What is needed |
I need each line of the entries below that includes the string "releaserIndex".
>>>>>
/-- The end of a step at this switch, the contexts already moved: rings and their copies, residual banks, floor, cutover, and
the proposals for step t = step + STEP_DEPTH + 1 (R105, R133, R135, R181, R244). -/
def State.endStep (s : State) (job : BitVec 12) (step : BitVec 32) (how : StepEnd) (cs : List (Nat × Ctx)) : State :=
  match s.job? job with
  | none => s
  | some j =>
    let l := j.cur
    let buckets := l.plan.buckets.filter fun b => match l.plan.group? b.group with | some g => l.releases g | none => false
    let j := buckets.foldl (fun j b => if b.fmt.isInt then j else
      j.addRing b.id step (if how = .committed then ringEntry cs b else noExp)) j
    let j := if how = .committed then j.commitErrs step else { j.abortErrs step with aborted := j.aborted ++ [step] }
    let j := j.mapStep step fun x => { x with ended := some how, timerOn := false }
    let j := { j with floor := j.floorAfter (j.steps.length + 1) j.floor }
    let kept := j.steps.filter fun x => decide ((j.floor - x.step).toNat ≤ keepSteps) || decide (j.ahead x.step < 2 ^ 31)
    let j := { j with steps := kept }
    let s := (s.mapErrs job fun _ => j).copyRings job buckets
    let s := if how = .committed then s.syncLedger job step else s
    let t := step + BitVec.ofNat 32 (l.plan.depth + 1)
    let s := buckets.foldl (fun s b =>
      match l.plan.group? b.group with
      | none => s
      | some g =>
        let ring := ((j.rings.find? fun r => r.bucket == b.id).map (·.ring)).getD []
        let s := s.sendProposal l b g t (proposalOf b ring step)
        s.mapJob job fun j => { j with rings := j.rings.map fun r =>
          if r.bucket = b.id then { r with proposals := (t, (proposalOf b ring step).1) :: r.proposals.take 31 } else r }) s
    (s.cutover job).sweepAborted job

/-- The STEP_REPORT payload (R162). -/
def reportBytes (job : BitVec 12) (gen : BitVec 4) (step : BitVec 32) (idx : Nat) (r : ReportIn) (abort : Option Nat) :
    List Byte :=
  leBytes 2 0x41 ++ leBytes 2 (jobGen job gen) ++ leBytes 4 step.toNat ++ leBytes 2 idx ++ leBytes 1 r.flags
    ++ leBytes 1 (b2n abort.isSome) ++ leBytes 4 r.chunksHere ++ leBytes 2 (abort.getD 0) ++ leBytes 1 r.maxGen ++ zeros 5
    ++ sliceB r.digest 0 64 ++ zeros 8

/-- The chunks this switch releases in one step. -/
def Layout.chunksHere (l : Layout) : List Nat :=
  ((l.plan.buckets.filter fun b => match l.plan.group? b.group with | some g => l.releases g | none => false).map
    fun b => (List.range b.k).map (b.first + ·)).flatten

/-- A STEP_ABORT frame (R38, R132, R153). -/
def abortFrame (l : Layout) (step : BitVec 32) (reason : Nat) (cause : Option (Nat × Nat)) (dest : BitVec 24) : Frame :=
  ctlFrame codeAbort l.plan.job l.plan.gen dest
    { zeroRed with step := step, chunkId := BitVec.ofNat 22 ((cause.map (·.1)).getD 0), noChunk := cause.isNone,
                   anchor := BitVec.ofNat 16 reason, generation := BitVec.ofNat 8 ((cause.map (·.2)).getD 0) }

/-- Bitwise or of a list. -/
def orAll (xs : List Nat) : Nat := xs.foldl (fun a b => a ||| b) 0

/-- Why a step aborts here: what is sent to whom (R153, R240). -/
inductive AbortFrom where
  | own        -- this switch's decision as a releasing switch or as step root
  | report     -- the step root acts on another switch's abort report
  | received   -- a STEP_ABORT came down
  | unload
  deriving DecidableEq, Repr

/-- Abort a step at this switch (R119, R132, R153): contexts to ABORTED, STEP_ABORT down, the abort record, the report
to the step root, and the end of the step. At an unload the step has ended too, so that neither a commit nor a second abort
follows (R45, R132), but the floor stays (R240). -/
def State.abortStep (s : State) (job : BitVec 12) (step : BitVec 32) (reason : Nat) (cause : Option (Nat × Nat))
    (src : AbortFrom) : State :=
  match s.job? job with
  | none => s
  | some j =>
    if j.stepEnded step then s
    else
      let l := j.cur
      let cs := s.stepCtxs job step
      let s := cs.foldl (fun s x =>
        (s.setCtx x.1 { x.2.cleared.freed with state := .aborted, withdrawing := false }).dropPartials x.1) s
      let own := s.ownSlots l
      let down := s.downSlots l
      let send (s : State) (xs : List SlotId) (c : Option (Nat × Nat)) : State :=
        s.sendSlots l xs (abortFrame l step reason c) (fun _ => .plain)
      let s :=
        match src with
        | .received => send s down cause
        | .unload => send s (down.filter fun x => x.rank?.isSome) none
        | .report => send s down none
        | .own =>
          if l.isRoot then send (send s own cause) (down.filter fun x => !own.contains x) none else send s own cause
      let releasing := !(l.plan.groups.filter l.releases).isEmpty
      let s := if releasing then s.abortRecord j step reason cause else s
      let s :=
        if src = .own && releasing && !l.isRoot then
          s.sendMgmt l.rootFlat job l.plan.gen
            (reportBytes job l.plan.gen step (l.plan.releaserIndex l.self)
              { releaser := l.self, flags := orAll ((j.step step).entries.map (·.flags)), chunksHere := l.chunksHere.length, maxGen := 0, digest := [] } (some reason))
            (.stepReport step)
        else s
      let s := s.mapJob job fun j => j.mapStep step fun x => { x with entries := [], reports := [] }
      if src = .unload then
        s.mapErrs job fun j =>
          ({ j.abortErrs step with aborted := j.aborted ++ [step] }).mapStep step fun x =>
            { x with ended := some .aborted, timerOn := false }
      else s.endStep job step .aborted cs

/-- Supersede a chunk by this releasing switch's own decision: after a withdrawal where the step has been reported (R152),
and never to generation 256 (R42, R149). -/
def State.supersedeOwn (s : State) (d : Nat) : State :=
  match s.ctx? d with
  | none => s
  | some c =>
    match s.layoutOf c with
    | none => s
    | some (j, l) =>
      let st := j.step c.step
      if j.stepEnded c.step then s
      else if c.generation + 1 = 256 then s.abortStep c.job c.step 0x0005 (some (c.chunk.toNat, c.generation)) .own
      else if st.reported && !l.isRoot then
        let s := s.setCtx d { c with withdrawing := true }
        if st.withdrawn then s
        else
          let s := s.mapJob c.job fun j => j.mapStep c.step fun x => { x with withdrawn := true }
          s.sendMgmt l.rootFlat c.job l.plan.gen
            (leBytes 2 0x42 ++ leBytes 2 (jobGen c.job l.plan.gen) ++ leBytes 4 c.step.toNat
              ++ leBytes 2 (l.plan.releaserIndex l.self) ++ zeros 6) .plain
      else
        let s := s.mapJob c.job fun j => j.mapStep c.step fun x =>
          { x with reported := false, reports := x.reports.filter fun r => r.releaser != l.self }
        (s.supersedeTo d (c.generation + 1) none).bump F.SUPERSEDE_EVENTS_SUPERSESSIONS c.mill

/-- A check failure of a chunk at the releasing tier: counted, reported, superseded, the fourth aborts (R145). -/
def State.checkFailure (s : State) (d : Nat) : State :=
  match s.ctx? d with
  | none => s
  | some c =>
    let s := s.setCtx d { c with checkFails := c.checkFails + 1 }
    let s := s.millFault c.mill 0x21 c.job c.step c.chunk.toNat c.generation
    if c.checkFails + 1 ≥ 4 then s.abortStep c.job c.step 0x0002 (some (c.chunk.toNat, c.generation)) .own
    else s.supersedeOwn d

/-- What a CHECK_FAIL from below leads to at the releasing tier (R126, R145, R149, R150). -/
def State.downFailure (s : State) (d cause : Nat) : State :=
  match s.ctx? d with
  | none => s
  | some c =>
    if cause = 0 then s.checkFailure d
    else if cause = 1 && c.fenceEpoch == s.newest.2.setWidth 8 then s
    else s.supersedeOwn d

/-! ## Final (R119, R128, R131, R160) -/

/-- Does a RESULT or SUPERSEDE of a descriptor's chunk in this step still wait for an acknowledgement (R46)? -/
def State.chunkOwed (s : State) (d : Nat) (c : Ctx) : Bool :=
  s.outs.any fun o => o.resultOf c.job c.step
    && (match o.purpose with | .result e _ _ | .supersede e => d == e | _ => false)

/-- The ledger entry of a chunk with its result (R160). -/
def Ctx.ledgerEntry (c : Ctx) (r : ResultInfo) : LedgerEntry :=
  { chunk := c.chunk.toNat, gen := c.generation, flags := r.flags, anchor := r.anchor, rescales := r.rescales,
    contribM1 := r.contributions - 1, sumIn := r.sumIn, resultCheck := r.resultCheck }

/-- Put an entry into a step's array. -/
def StepSt.putEntry (x : StepSt) (e : LedgerEntry) : StepSt := { x with entries := Machine.putEntry e x.entries }

/-- RELEASED goes to FINAL once every surviving receiver has acknowledged the result (R119). A lower tier, whose
acknowledgement upward stands for its members, waits for its older RESULT and SUPERSEDE messages of the chunk as well (R46). -/
def State.maybeFinal (s : State) (d : Nat) : State :=
  match s.ctx? d with
  | none => s
  | some c =>
    if c.state != .released || !c.awaiting.isEmpty then s
    else
      match s.layoutOf c with
      | none => s
      | some (j, l) =>
        match l.bucketOf c, c.result with
        | some (_, g), some r =>
          if !l.releases g && s.chunkOwed d c then s
          else
          let s := s.setCtx d { c with state := .final }
          if l.releases g then
            let s := s.completion j c r
            s.mapJob c.job fun j => j.mapStep c.step fun x => x.putEntry (c.ledgerEntry r)
          else
            match c.parentMsg with
            | some (h, p) => s.ack p h
            | none => s
        | _, _ => s

/-- Replicate a RESULT to receivers: members at their buffers, child switches with REMOTE_ADDR 0 (R36, R196, R197). -/
def State.sendResult (s : State) (d : Nat) (l : Layout) (b : PlanBucket) (g : PlanGroup) (c : Ctx) (x : RedExt)
    (frames : List (Nat × List Byte)) (rcv : List SlotId) : State :=
  s.sendMany (some l.plan.job) (rcv.map fun w =>
    let t := l.toSlot w
    (t.1,
     resultFrames l.plan.job l.plan.gen t.2 x frames (fun off =>
       match w with
       | .member r => resultAddr b g c.chunk.toNat r off
       | .child _ => 0),
     w.rank?, .result d c.generation w))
<<<<<
Answer to this task |
            (reportBytes job l.plan.gen step (l.plan.releaserIndex l.self)
              ++ leBytes 2 (l.plan.releaserIndex l.self) ++ zeros 6) .plain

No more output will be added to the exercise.